(Saved entries)
***
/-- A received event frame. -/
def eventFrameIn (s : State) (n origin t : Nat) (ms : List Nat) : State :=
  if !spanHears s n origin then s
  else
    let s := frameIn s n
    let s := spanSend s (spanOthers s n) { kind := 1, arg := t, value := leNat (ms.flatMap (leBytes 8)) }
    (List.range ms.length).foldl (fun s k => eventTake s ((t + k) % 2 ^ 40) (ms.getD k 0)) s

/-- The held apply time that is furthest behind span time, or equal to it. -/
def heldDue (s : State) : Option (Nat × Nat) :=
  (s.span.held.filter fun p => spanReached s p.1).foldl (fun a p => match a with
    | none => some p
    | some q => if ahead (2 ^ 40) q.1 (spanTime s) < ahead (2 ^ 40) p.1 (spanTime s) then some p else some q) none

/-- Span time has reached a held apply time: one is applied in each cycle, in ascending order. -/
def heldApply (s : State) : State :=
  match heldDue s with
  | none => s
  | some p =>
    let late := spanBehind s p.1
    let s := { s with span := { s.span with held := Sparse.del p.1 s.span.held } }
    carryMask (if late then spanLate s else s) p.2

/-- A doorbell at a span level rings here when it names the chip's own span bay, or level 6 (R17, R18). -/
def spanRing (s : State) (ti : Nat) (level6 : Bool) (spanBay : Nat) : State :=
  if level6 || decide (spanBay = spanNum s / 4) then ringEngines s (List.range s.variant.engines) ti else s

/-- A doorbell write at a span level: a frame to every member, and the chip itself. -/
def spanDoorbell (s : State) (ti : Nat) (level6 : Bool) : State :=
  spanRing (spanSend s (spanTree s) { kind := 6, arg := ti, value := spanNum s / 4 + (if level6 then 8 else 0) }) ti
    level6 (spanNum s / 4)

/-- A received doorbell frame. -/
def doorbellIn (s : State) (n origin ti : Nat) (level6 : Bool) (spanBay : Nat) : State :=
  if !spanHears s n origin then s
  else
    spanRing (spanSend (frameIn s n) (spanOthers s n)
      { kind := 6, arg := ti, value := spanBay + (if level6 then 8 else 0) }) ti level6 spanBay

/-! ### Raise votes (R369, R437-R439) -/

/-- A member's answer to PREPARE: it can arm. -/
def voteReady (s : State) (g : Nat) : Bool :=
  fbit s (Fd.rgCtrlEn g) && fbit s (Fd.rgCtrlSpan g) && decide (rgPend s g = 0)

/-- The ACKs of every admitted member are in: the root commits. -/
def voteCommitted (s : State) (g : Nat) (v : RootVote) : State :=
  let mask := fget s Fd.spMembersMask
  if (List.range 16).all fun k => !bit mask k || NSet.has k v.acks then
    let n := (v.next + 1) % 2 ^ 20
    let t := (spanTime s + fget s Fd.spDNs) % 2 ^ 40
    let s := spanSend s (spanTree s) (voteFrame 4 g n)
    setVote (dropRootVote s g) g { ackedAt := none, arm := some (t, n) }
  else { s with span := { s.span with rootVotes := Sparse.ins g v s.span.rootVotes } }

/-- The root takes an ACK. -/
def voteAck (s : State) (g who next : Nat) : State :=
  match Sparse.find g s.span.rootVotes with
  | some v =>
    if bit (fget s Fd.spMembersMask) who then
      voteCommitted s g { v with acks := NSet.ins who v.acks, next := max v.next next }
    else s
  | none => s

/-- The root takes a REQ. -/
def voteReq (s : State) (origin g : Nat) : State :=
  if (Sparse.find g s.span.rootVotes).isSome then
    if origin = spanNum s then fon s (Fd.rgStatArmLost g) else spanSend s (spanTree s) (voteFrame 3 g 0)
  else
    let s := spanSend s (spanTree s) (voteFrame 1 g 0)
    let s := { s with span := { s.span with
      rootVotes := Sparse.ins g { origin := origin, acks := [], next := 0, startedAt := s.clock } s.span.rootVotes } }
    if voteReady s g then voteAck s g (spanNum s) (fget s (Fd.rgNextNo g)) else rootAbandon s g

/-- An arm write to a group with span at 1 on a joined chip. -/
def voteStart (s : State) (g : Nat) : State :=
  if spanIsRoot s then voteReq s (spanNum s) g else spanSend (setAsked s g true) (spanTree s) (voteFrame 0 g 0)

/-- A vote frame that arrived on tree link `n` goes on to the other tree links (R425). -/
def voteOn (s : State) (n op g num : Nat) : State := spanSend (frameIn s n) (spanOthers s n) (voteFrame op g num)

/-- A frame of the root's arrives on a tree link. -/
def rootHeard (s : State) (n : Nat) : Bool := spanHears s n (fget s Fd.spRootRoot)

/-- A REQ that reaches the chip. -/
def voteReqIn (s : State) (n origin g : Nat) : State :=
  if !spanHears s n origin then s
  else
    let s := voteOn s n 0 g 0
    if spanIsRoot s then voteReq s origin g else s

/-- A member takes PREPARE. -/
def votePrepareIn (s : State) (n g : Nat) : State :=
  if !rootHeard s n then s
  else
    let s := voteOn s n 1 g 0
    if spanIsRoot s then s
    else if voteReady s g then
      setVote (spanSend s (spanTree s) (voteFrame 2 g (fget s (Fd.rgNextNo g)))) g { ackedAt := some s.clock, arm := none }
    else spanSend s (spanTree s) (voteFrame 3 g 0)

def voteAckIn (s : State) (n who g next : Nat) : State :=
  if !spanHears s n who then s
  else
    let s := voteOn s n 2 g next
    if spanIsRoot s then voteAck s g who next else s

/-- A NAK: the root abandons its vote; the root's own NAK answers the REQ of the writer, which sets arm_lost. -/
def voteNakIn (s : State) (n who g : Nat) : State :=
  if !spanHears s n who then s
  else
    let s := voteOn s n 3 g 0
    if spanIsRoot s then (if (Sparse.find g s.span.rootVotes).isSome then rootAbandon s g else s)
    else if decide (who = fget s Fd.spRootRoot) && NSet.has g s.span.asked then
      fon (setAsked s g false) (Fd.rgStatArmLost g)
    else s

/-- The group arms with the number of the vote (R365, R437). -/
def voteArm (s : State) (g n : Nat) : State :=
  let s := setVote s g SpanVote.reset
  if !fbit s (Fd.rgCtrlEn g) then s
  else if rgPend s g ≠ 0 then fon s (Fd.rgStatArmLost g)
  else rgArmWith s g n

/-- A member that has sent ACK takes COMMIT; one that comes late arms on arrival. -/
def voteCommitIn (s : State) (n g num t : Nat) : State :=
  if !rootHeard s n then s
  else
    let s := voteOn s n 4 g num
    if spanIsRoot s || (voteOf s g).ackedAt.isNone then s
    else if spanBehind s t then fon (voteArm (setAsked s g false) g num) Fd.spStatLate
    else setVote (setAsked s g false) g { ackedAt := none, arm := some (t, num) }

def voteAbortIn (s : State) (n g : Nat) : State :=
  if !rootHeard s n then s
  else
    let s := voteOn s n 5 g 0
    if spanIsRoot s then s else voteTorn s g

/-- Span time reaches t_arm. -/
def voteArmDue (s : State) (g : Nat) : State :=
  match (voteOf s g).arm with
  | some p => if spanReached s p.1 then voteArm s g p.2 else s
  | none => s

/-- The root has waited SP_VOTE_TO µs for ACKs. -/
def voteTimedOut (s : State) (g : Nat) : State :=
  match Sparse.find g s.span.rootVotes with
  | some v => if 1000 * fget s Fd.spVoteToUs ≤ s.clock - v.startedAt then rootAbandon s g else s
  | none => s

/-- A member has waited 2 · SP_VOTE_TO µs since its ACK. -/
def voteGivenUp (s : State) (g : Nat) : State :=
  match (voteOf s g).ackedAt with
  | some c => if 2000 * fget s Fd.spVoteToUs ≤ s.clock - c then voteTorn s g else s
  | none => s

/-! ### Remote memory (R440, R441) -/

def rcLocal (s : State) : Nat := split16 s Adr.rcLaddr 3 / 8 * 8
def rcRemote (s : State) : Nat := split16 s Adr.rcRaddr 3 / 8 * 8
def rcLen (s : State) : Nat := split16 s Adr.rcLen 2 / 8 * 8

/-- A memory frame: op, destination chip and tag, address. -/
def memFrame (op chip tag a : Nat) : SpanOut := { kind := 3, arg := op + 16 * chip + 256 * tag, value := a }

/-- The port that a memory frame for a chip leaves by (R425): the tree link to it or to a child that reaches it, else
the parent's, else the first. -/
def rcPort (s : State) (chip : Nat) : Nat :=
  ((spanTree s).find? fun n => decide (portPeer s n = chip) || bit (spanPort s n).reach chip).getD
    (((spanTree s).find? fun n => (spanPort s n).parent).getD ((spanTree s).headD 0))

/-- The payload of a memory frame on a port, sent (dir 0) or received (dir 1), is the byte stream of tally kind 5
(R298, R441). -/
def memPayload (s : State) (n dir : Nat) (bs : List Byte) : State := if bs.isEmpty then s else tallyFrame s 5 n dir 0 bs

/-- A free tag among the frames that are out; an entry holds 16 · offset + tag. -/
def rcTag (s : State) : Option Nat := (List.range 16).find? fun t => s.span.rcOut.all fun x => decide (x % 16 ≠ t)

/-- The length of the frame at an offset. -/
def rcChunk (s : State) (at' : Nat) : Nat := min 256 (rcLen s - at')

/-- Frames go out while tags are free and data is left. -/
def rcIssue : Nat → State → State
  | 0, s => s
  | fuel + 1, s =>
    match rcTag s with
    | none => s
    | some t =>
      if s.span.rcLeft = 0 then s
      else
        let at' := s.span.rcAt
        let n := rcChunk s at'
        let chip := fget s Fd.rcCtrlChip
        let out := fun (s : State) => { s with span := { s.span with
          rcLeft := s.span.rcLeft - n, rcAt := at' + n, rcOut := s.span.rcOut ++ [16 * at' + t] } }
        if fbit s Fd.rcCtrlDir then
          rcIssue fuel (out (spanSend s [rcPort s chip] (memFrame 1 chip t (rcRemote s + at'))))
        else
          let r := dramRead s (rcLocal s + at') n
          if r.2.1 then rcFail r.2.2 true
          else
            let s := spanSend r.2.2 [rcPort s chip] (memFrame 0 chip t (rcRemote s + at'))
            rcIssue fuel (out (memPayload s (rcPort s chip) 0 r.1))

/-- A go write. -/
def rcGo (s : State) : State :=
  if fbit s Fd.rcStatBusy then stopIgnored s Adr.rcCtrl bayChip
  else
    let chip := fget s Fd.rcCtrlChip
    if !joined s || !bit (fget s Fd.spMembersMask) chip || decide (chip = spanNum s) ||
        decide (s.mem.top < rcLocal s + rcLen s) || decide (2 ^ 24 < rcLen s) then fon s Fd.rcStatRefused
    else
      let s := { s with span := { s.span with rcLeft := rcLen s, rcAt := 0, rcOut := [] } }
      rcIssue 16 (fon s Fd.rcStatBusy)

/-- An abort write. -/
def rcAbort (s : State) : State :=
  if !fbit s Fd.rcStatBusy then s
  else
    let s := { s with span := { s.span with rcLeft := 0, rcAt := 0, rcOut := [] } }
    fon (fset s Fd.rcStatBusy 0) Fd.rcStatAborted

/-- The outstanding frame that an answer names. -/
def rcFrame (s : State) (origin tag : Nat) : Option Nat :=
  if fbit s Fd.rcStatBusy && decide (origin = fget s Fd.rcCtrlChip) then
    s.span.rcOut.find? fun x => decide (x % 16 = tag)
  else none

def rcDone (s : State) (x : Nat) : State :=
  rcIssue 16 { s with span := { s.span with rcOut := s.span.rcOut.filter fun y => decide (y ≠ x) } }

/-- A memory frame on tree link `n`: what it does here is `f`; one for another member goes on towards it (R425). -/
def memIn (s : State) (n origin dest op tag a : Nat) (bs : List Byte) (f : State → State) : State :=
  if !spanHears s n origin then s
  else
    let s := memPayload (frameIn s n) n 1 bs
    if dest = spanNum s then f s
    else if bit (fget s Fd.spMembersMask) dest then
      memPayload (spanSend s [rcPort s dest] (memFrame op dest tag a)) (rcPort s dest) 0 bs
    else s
***
WORK TO BE COMPLETED: Could you return all lines from the data above that contain the string "Option"?

SOLUTION BELOW:
def heldDue (s : State) : Option (Nat × Nat) :=
def rcTag (s : State) : Option Nat := (List.range 16).find? fun t => s.span.rcOut.all fun x => decide (x % 16 ≠ t)
def rcFrame (s : State) (origin tag : Nat) : Option Nat :=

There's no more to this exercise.